On the July 11 episode of Raw, Edge's match with Kane was interrupted when Matt Hardy made a surprise appearance. Hardy referred to Edge by his real name and issued a threat to Lita as well. When Hardy was officially brought back to Raw, he and Edge continued their feud, including a match at SummerSlam on August 21 where Edge defeated Hardy, causing Hardy to have excessive blood loss. A week later on Raw, after a match Hardy had with Rob Conway, Edge then appeared and overpowered Hardy. He then wedged Hardy's head between the steel steps and the ringpost, and then kicked the steel steps into Hardy's head. On the August 29 episode of Raw, Edge and Hardy fought in a Street Fight, which resulted in a no contest when Hardy performed a side effect on Edge off the entrance ramp into the sound speakers and other electrical equipment. They also fought in a Steel cage match at Unforgiven on September 18 in which Hardy defeated Edge. The feud culminated in a Loser Leaves Raw ladder match on Raw Homecoming on October 3, which Edge won. After the match, Hardy left the Raw brand to go to the SmackDown! brand, while Edge suffered a legit torn pectoralis major muscle that kept him shelved for a couple of months. During his time off, he starred in his own talk show segment on Raw entitled The Cutting Edge, dubbing himself the "Rated-R Superstar". Edge used his talk show to start a feud with Ric Flair following Flair's well-publicized arrest in connection with a road rage incident. Edge eventually began using The Cutting Edge as a soapbox to run down Flair until, after weeks of public mockery, Flair eventually showed up and attacked Edge. Edge and Flair formally met at the New Year's Revolution event on January 8, 2006 in a match for Flair's Intercontinental Championship, which resulted in Flair retaining after Edge was disqualified.

Although Edge had lost his scheduled match at New Year's Revolution, that would not be his only match that evening as the main event saw John Cena, the reigning WWE Champion, defend his title in an Elimination Chamber match. After a bloody Cena won the match, WWE Chairman Vince McMahon revealed that Edge was cashing in his Money in the Bank contract to face Cena for the championship immediately. After two spears, Edge quickly defeated Cena to win the WWE Championship, marking his first world title win. 

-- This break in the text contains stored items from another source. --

/-- R252, R178: under enough ticks every wait ends: a schedule that holds as many ticks as C_TIMER has left, with polls and host accesses
interleaved in any way, leads out of the wait. -/
def Obligations.EveryWaitEnds : Prop :=
  ∀ s : State, s.Inv → s.block.busy = true → (∀ e ∈ s.env.events, e.admitted = true) →
    s.block.c.timer.toNat ≤ s.env.events.count .tick →
    s.block.c.timer.toNat ≤ 5
    ∧ ∃ k ≤ s.env.events.length, ∃ t : State, Host.Core.run core k s = .next t ∧ t.block.busy = false

/-- No command ever stops the machine, and no run does whose host accesses name buffer bytes that exist: a step faults exactly on an
access to a byte at or above BUF_MAX. -/
def Obligations.OnlyMissingBytesStopTheMachine : Prop :=
  (∀ i s, ∃ t, exec i s = .next t)
  ∧ (∀ s : State, (∃ t, step s = .next t) ↔ ∀ e ∈ s.env.events.head?, e.admitted = true)
  ∧ (∀ (k : Nat) (s : State), (∀ e ∈ s.env.events, e.admitted = true) → ∃ t : State, Host.Core.run core k s = .next t)
end

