-- ==== Sys2Proof/Laws/State.lean ====
section
/-! SUPPORT. One lemma per field and per named update of the state, so that no later proof unfolds a record update: first the updates of
the block, then those of the record of the environment. -/

namespace Sys2Proof.Machine

/-! `putObuf` -/

@[simp] theorem putObuf_busy (b : List Byte) (s : State) : (putObuf b s).block.busy = s.block.busy := rfl
@[simp] theorem putObuf_conn (b : List Byte) (s : State) : (putObuf b s).block.conn = s.block.conn := rfl
@[simp] theorem putObuf_err (b : List Byte) (s : State) : (putObuf b s).block.err = s.block.err := rfl
@[simp] theorem putObuf_a (b : List Byte) (s : State) : (putObuf b s).block.a = s.block.a := rfl
@[simp] theorem putObuf_ilen (b : List Byte) (s : State) : (putObuf b s).block.ilen = s.block.ilen := rfl
@[simp] theorem putObuf_olen (b : List Byte) (s : State) : (putObuf b s).block.olen = BitVec.ofNat 16 b.length := rfl
@[simp] theorem putObuf_plen (b : List Byte) (s : State) : (putObuf b s).block.plen = s.block.plen := rfl
@[simp] theorem putObuf_rCsum (b : List Byte) (s : State) : (putObuf b s).block.rCsum = s.block.rCsum := rfl
@[simp] theorem putObuf_rIphl (b : List Byte) (s : State) : (putObuf b s).block.rIphl = s.block.rIphl := rfl
@[simp] theorem putObuf_rTcphl (b : List Byte) (s : State) : (putObuf b s).block.rTcphl = s.block.rTcphl := rfl
@[simp] theorem putObuf_t (b : List Byte) (s : State) : (putObuf b s).block.t = s.block.t := rfl
@[simp] theorem putObuf_i (b : List Byte) (s : State) : (putObuf b s).block.i = s.block.i := rfl
@[simp] theorem putObuf_p (b : List Byte) (s : State) : (putObuf b s).block.p = s.block.p := rfl
@[simp] theorem putObuf_c (b : List Byte) (s : State) : (putObuf b s).block.c = s.block.c := rfl
@[simp] theorem putObuf_ibuf (b : List Byte) (s : State) : (putObuf b s).block.ibuf = s.block.ibuf := rfl
@[simp] theorem putObuf_obuf (b : List Byte) (s : State) : (putObuf b s).block.obuf = Memory.writeFront s.block.obuf b := rfl
@[simp] theorem putObuf_pbuf (b : List Byte) (s : State) : (putObuf b s).block.pbuf = s.block.pbuf := rfl
@[simp] theorem putObuf_env (b : List Byte) (s : State) : (putObuf b s).env = s.env := rfl

/-! `putIbuf` -/

@[simp] theorem putIbuf_busy (b : List Byte) (s : State) : (putIbuf b s).block.busy = s.block.busy := rfl
@[simp] theorem putIbuf_conn (b : List Byte) (s : State) : (putIbuf b s).block.conn = s.block.conn := rfl
@[simp] theorem putIbuf_err (b : List Byte) (s : State) : (putIbuf b s).block.err = s.block.err := rfl
@[simp] theorem putIbuf_a (b : List Byte) (s : State) : (putIbuf b s).block.a = s.block.a := rfl
@[simp] theorem putIbuf_ilen (b : List Byte) (s : State) : (putIbuf b s).block.ilen = BitVec.ofNat 16 b.length := rfl
@[simp] theorem putIbuf_olen (b : List Byte) (s : State) : (putIbuf b s).block.olen = s.block.olen := rfl
@[simp] theorem putIbuf_plen (b : List Byte) (s : State) : (putIbuf b s).block.plen = s.block.plen := rfl
@[simp] theorem putIbuf_rCsum (b : List Byte) (s : State) : (putIbuf b s).block.rCsum = s.block.rCsum := rfl
@[simp] theorem putIbuf_rIphl (b : List Byte) (s : State) : (putIbuf b s).block.rIphl = s.block.rIphl := rfl
@[simp] theorem putIbuf_rTcphl (b : List Byte) (s : State) : (putIbuf b s).block.rTcphl = s.block.rTcphl := rfl
@[simp] theorem putIbuf_t (b : List Byte) (s : State) : (putIbuf b s).block.t = s.block.t := rfl
@[simp] theorem putIbuf_i (b : List Byte) (s : State) : (putIbuf b s).block.i = s.block.i := rfl
@[simp] theorem putIbuf_p (b : List Byte) (s : State) : (putIbuf b s).block.p = s.block.p := rfl
@[simp] theorem putIbuf_c (b : List Byte) (s : State) : (putIbuf b s).block.c = s.block.c := rfl
@[simp] theorem putIbuf_ibuf (b : List Byte) (s : State) : (putIbuf b s).block.ibuf = Memory.writeFront s.block.ibuf b := rfl
@[simp] theorem putIbuf_obuf (b : List Byte) (s : State) : (putIbuf b s).block.obuf = s.block.obuf := rfl
@[simp] theorem putIbuf_pbuf (b : List Byte) (s : State) : (putIbuf b s).block.pbuf = s.block.pbuf := rfl
@[simp] theorem putIbuf_env (b : List Byte) (s : State) : (putIbuf b s).env = s.env := rfl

The following night on Raw, Edge decided to celebrate his victory by having "hot, unbridled sex" in the middle of the ring. He and Lita engaged in foreplay until they were interrupted by Flair, who called Edge a disgrace and "that he was horrible in the sack". Flair, however, ended up on the receiving end of a con-chair-to on the announcers' table until Cena came out to Flair's aid and performed an FU on Lita. The "Live Sex Celebration" segment earned Raw a 5.2 rating, the highest Raw rating in over a year, leading Edge to call himself the "most watched champion ever". On the January 16 episode of Raw, Edge defeated Ric Flair in a TLC match to retain the WWE Championship. At the Royal Rumble on January 29, Edge lost the WWE Championship back to Cena.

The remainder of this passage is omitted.